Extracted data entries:
-- ==== Sys2Proof/Tests/Slice0.lean ====
section
/-! SUPPORT. Tests: ill-formed commands are refused, worked examples of the spec, and for every statement with hypotheses states and
operands that meet them, at the ends of their ranges. -/

-- One theorem after another: many `decide +kernel` side by side would each hold a thread of their own.
set_option Elab.async false

open Sys2Proof Sys2Proof.Machine

/-! States the tests use. -/

/-- A cached mapping of the first 16 MiB, for code and data. -/
def testWin : MapWin := { base := 0, len := 2 ^ 24, x := true, w := true }
/-- A mapping of the next 16 MiB for the system mode. -/
def testSysWin : MapWin := { base := 2 ^ 24, len := 2 ^ 24, user := false, x := true, w := true }
/-- A pier whose first berth has its pair. -/
def testPier : Pier := { pos := (Vector.replicate 16 ({} : Position)).set 0 { pair := some 0 } }
/-- A thread that runs consignment 1. -/
def testThread : Thread := { run := .active, seq := 1, maps := [testWin, testSysWin] }
/-- A Harbour in service. -/
def testUp : State :=
  { dev := { st := .full, pwrAon := true, pwrCore := true }, piers := [(0, testPier)], islands := [(islPair 0, { state := 3 })],
    basins := [(0, { inService := true })], cons := [(1, {})] }
/-- The Harbour in service with thread 0 as given. -/
def testRun (t : Thread) : State := { testUp with threads := [(0, t)] }
/-- The same, the thread's registers being a. -/
def testAt (a : Arch) : State := testRun { testThread with arch := a }
/-- The same registers in system mode, which runs and reads in the second mapping. -/
def testSys (a : Arch) : Arch := { a with status := a.status ||| 1, scseg := 1, snseg := 1 }
/-- Registers with every window register and g register at v. -/
def testAll (v : Word) : Arch := { g := Vector.replicate 7 v, win := Vector.replicate 192 v }
/-- Registers at a window with a LINK, k groups resident. -/
def testFrame (link : BitVec 3) (k : Nat) : Arch := { link := Vector.replicate 32 link, res := k }

/-! The block as a whole and the registers. -/

theorem witness_StepRunsFrontCommand : (∃ (c : Instr) (rest : List Instr) (s : State), s.pending = c :: rest) ∧ (∃ s : State, s.pending = []) :=
  ⟨⟨.flashOwnAssert, [.tideSigned], { State.reset with pending := [.flashOwnAssert, .tideSigned] }, rfl⟩, State.reset, rfl⟩

/-- Three generations of the settings are burnt, and a command burns none. -/
theorem witness_StepsOnlyGrowOtp : ∃ (o : Otp) (s t : State), OtpLegal s.otp ∧ OtpGrown o s.otp ∧ step s = .next t :=
  ⟨State.reset.otp, { State.reset with pending := [.flashOwnAssert] }, _,
    ⟨by decide +kernel, by decide +kernel, by decide +kernel, by decide +kernel⟩,
    ⟨Nat.le_refl _, List.prefix_rfl, List.prefix_rfl, rfl, fun _ => Nat.le_refl _⟩, rfl⟩

theorem witness_RegisterFile : (31 : RegField) ≠ 0 ∧ (8 : RegField) ≠ 9 ∧ pairOk 8 = true ∧ pairOk 30 = true ∧ tripleOk 8 = true ∧ tripleOk 29 = true ∧
    (∃ d e : RegField, tripleOk d = true ∧ (e.val < d.val ∨ d.val + 2 < e.val)) ∧ (∃ d e : RegField, pairOk d = true ∧ e.val ≠ d.val ∧ e.val ≠ d.val + 1) :=
  ⟨by decide, by decide, by decide, by decide, by decide, by decide, ⟨29, 28, by decide, by decide⟩, ⟨30, 29, by decide, by decide, by decide⟩⟩

theorem witness_RetiredFrame : (thr (testRun { testThread with sinceCk := 30 }) 0).sinceCk < 31 ∧ 31 ≤ (thr (testRun { testThread with sinceCk := 31 }) 0).sinceCk :=
  ⟨by decide +kernel, by decide +kernel⟩

/-! The instructions. In every statement about an instruction the thread is ready. -/

/-- In user mode and in system mode, at the first and at the last PC. -/
theorem witness_ready : ready (testAt {}) 0 ∧ ready (testAt (testSys {})) 0 ∧ ready (testAt { pc := 0xFFFFFC }) 0 ∧
    ready (testAt (testSys { status := 0xE, pc := 0xFFFFFC })) 0 :=
  ⟨⟨rfl, rfl⟩, ⟨rfl, rfl⟩, ⟨rfl, rfl⟩, ⟨rfl, rfl⟩⟩

/-- Fields that name a pair or a triple and fields that do not, shift counts in range and out of it. -/
theorem witness_operand_fields : (8 ≤ (8 : RegField).val ∧ (8 : RegField).val ≤ 30) ∧ (8 ≤ (30 : RegField).val ∧ (30 : RegField).val ≤ 30) ∧
    ((7 : RegField).val < 8 ∨ (7 : RegField).val = 31) ∧ ((31 : RegField).val < 8 ∨ (31 : RegField).val = 31) ∧
    (8 ≤ (29 : RegField).val ∧ (29 : RegField).val ≤ 29) ∧ ((30 : RegField).val < 8 ∨ 29 < (30 : RegField).val) ∧
    (23 : BitVec 8).toNat ≤ 23 ∧ 24 ≤ (24 : BitVec 8).toNat ∧ 24 ≤ (255 : BitVec 8).toNat := by decide

/-- FlagArithmetic and DecimalArithmetic: their hypothesis alone, with C set and a nibble above 9. -/
theorem witness_FlagArithmetic : ready (testAt { testAll 0xFFFFFF with status := 0x10 }) 0 := ⟨rfl, rfl⟩
theorem witness_DecimalArithmetic : ready (testAt { testAll 0x99999A with status := 0x10 }) 0 := ⟨rfl, rfl⟩
theorem witness_IntegerResults : ready (testAt (testAll 0x800000)) 0 ∧ rd (regsOf (testAt (testAll 0x800000)) 0) 8 = 0x800000 := ⟨⟨rfl, rfl⟩, by decide +kernel⟩
theorem witness_ImmediateResults : ready (testAt (testAll 0x7FFFFF)) 0 ∧ (23 : BitVec 8).toNat ≤ 23 ∧ 24 ≤ (24 : BitVec 8).toNat := ⟨⟨rfl, rfl⟩, by decide, by decide⟩
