/-- A load that answers alike, and then writes its word to a register. -/
theorem alike_andThen_setReg {r₁ r₂ : Result (Word × State)} (h : Alike LoadedAlike r₁ r₂) (r : Fin 8) :
    Alike EqualButInert (andThen r₁ fun (v, s) => .next (s.setReg r v))
      (andThen r₂ fun (v, s) => .next (s.setReg r v)) := by
  refine alike_andThen h ?_
  rintro _ _ ⟨v, hst⟩
  obtain ⟨flags, sp, br, rfl⟩ := hst.exists_eq
  exact .next rfl

/-! ## The step answers alike -/

theorem alike_execWith {s t : State} (c : Config) (i : Instr) (h : EqualButInert s t) :
    Alike EqualButInert (execWith c i s) (execWith c i t) := by
  have hcore := h.sameCore
  have hget (r : Fin 8) : s.getReg r = t.getReg r := State.getReg_congr hcore.1 r
  cases i with
  | halt | nop => exact .next h
  | jmp target =>
    obtain ⟨flags, sp, br, rfl⟩ := h.exists_eq
    exact .next rfl
  | loadImmediate1 | loadImmediate2 | mov | add | sub | mul =>
    obtain ⟨flags, sp, br, rfl⟩ := h.exists_eq
    unfold execWith
    exact alike_withTarget hcore fun _ => .next rfl
  | jnz rt target =>
    simp only [execWith, execJnz, hget]
    refine alike_withTarget hcore fun r => ?_
    obtain ⟨flags, sp, br, rfl⟩ := h.exists_eq
    split_ifs <;> exact .next rfl
  | loadDirect rt addr =>
    exact alike_withTarget hcore fun r => alike_andThen_setReg (alike_loadW c _ h) r
  | storeDirect rt addr =>
    simp only [execWith, execStoreDirectWith, hget]
    exact alike_withTarget hcore fun r => alike_storeW c _ _ h
  | loadIndirect rt cell =>
    simp only [execWith, execLoadIndirectWith]
    refine alike_withTarget hcore fun r => alike_andThen (alike_loadW c _ h) ?_
    rintro _ _ ⟨ptr, hst⟩
    exact alike_andThen_setReg (alike_loadW c ptr hst) r
  | storeIndirect rt cell =>
    simp only [execWith, execStoreIndirectWith, hget]
    refine alike_withTarget hcore fun r => alike_andThen (alike_loadW c _ h) ?_
    rintro _ _ ⟨ptr, hst⟩
    exact alike_storeW c ptr _ hst

/-- The fetch is a guarded access at `pc`. -/
theorem fetch_eq_guardWord (c : Config) (s : State) : fetch c s = guardWord c s.pc s (.next (s.afterFetch c)) := by
  by_cases hr : Reaches c s.pc
  · by_cases hd : c.alignment ∣ s.pc.toNat
    · rw [fetch_of_fetchable ⟨hr, hd⟩, guardWord_of_accepts s _ ⟨hr, hd⟩]
    · rw [fetch_of_misaligned hr hd, guardWord_of_misaligned s _ hr hd]
  · rw [fetch_of_not_reaches hr, guardWord_of_not_reaches s _ hr]

theorem alike_fetch {s t : State} (c : Config) (h : SameCore s t) : Alike EqualButInert (fetch c s) (fetch c t) := by
  have hpc : s.pc = t.pc := h.2.1
  rw [fetch_eq_guardWord, fetch_eq_guardWord, hpc]
  exact alike_guardWord c _ h (.next (h.afterFetch c))

theorem alike_dispatchWith {s t : State} (c : Config) (h : EqualButInert s t) :
    Alike EqualButInert (dispatchWith c.opcodeMap (execWith c) s) (dispatchWith c.opcodeMap (execWith c) t) := by
  have hir : s.ir = t.ir := by rw [h]
  unfold dispatchWith
  rw [hir]
  split
  · exact alike_execWith c _ h
  · exact .fault rfl rfl h.sameCore
  · exact .fault rfl rfl h.sameCore

theorem alike_stepWith {s t : State} (c : Config) (h : SameCore s t) :
    Alike EqualButInert (stepWith c s) (stepWith c t) :=
  alike_andThen (alike_fetch c h) fun _ _ => alike_dispatchWith c

/-! ## What a body may change -/

theorem execEffect_mem_eq {c : Config} {i : Instr} {s t : State} (h : ExecEffect c i s t)
    (hd : i.mnemonic ≠ .STORE_DIRECT) (hi : i.mnemonic ≠ .STORE_INDIRECT) : t.mem = s.mem := by
  cases h with
  | nothing | reg | load | jump => rfl
  | store a v _ hstore =>
    obtain ⟨rt, addr, rfl, -⟩ | ⟨rt, cell, rfl, -⟩ := hstore
    · exact absurd rfl hd
    · exact absurd rfl hi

TASK REQUIREMENTS> What are the lines above, starting at the one with "above 9. -/" and ending at the one with "a register. -/"? Give them again exactly, and only them.

EXPECTED OUTPUT>
/-- FlagArithmetic and DecimalArithmetic: their hypothesis alone, with C set and a nibble above 9. -/
theorem witness_FlagArithmetic : ready (testAt { testAll 0xFFFFFF with status := 0x10 }) 0 := ⟨rfl, rfl⟩
theorem witness_DecimalArithmetic : ready (testAt { testAll 0x99999A with status := 0x10 }) 0 := ⟨rfl, rfl⟩
theorem witness_IntegerResults : ready (testAt (testAll 0x800000)) 0 ∧ rd (regsOf (testAt (testAll 0x800000)) 0) 8 = 0x800000 := ⟨⟨rfl, rfl⟩, by decide +kernel⟩
theorem witness_ImmediateResults : ready (testAt (testAll 0x7FFFFF)) 0 ∧ (23 : BitVec 8).toNat ≤ 23 ∧ 24 ≤ (24 : BitVec 8).toNat := ⟨⟨rfl, rfl⟩, by decide, by decide⟩
/-- A load that answers alike, and then writes its word to a register. -/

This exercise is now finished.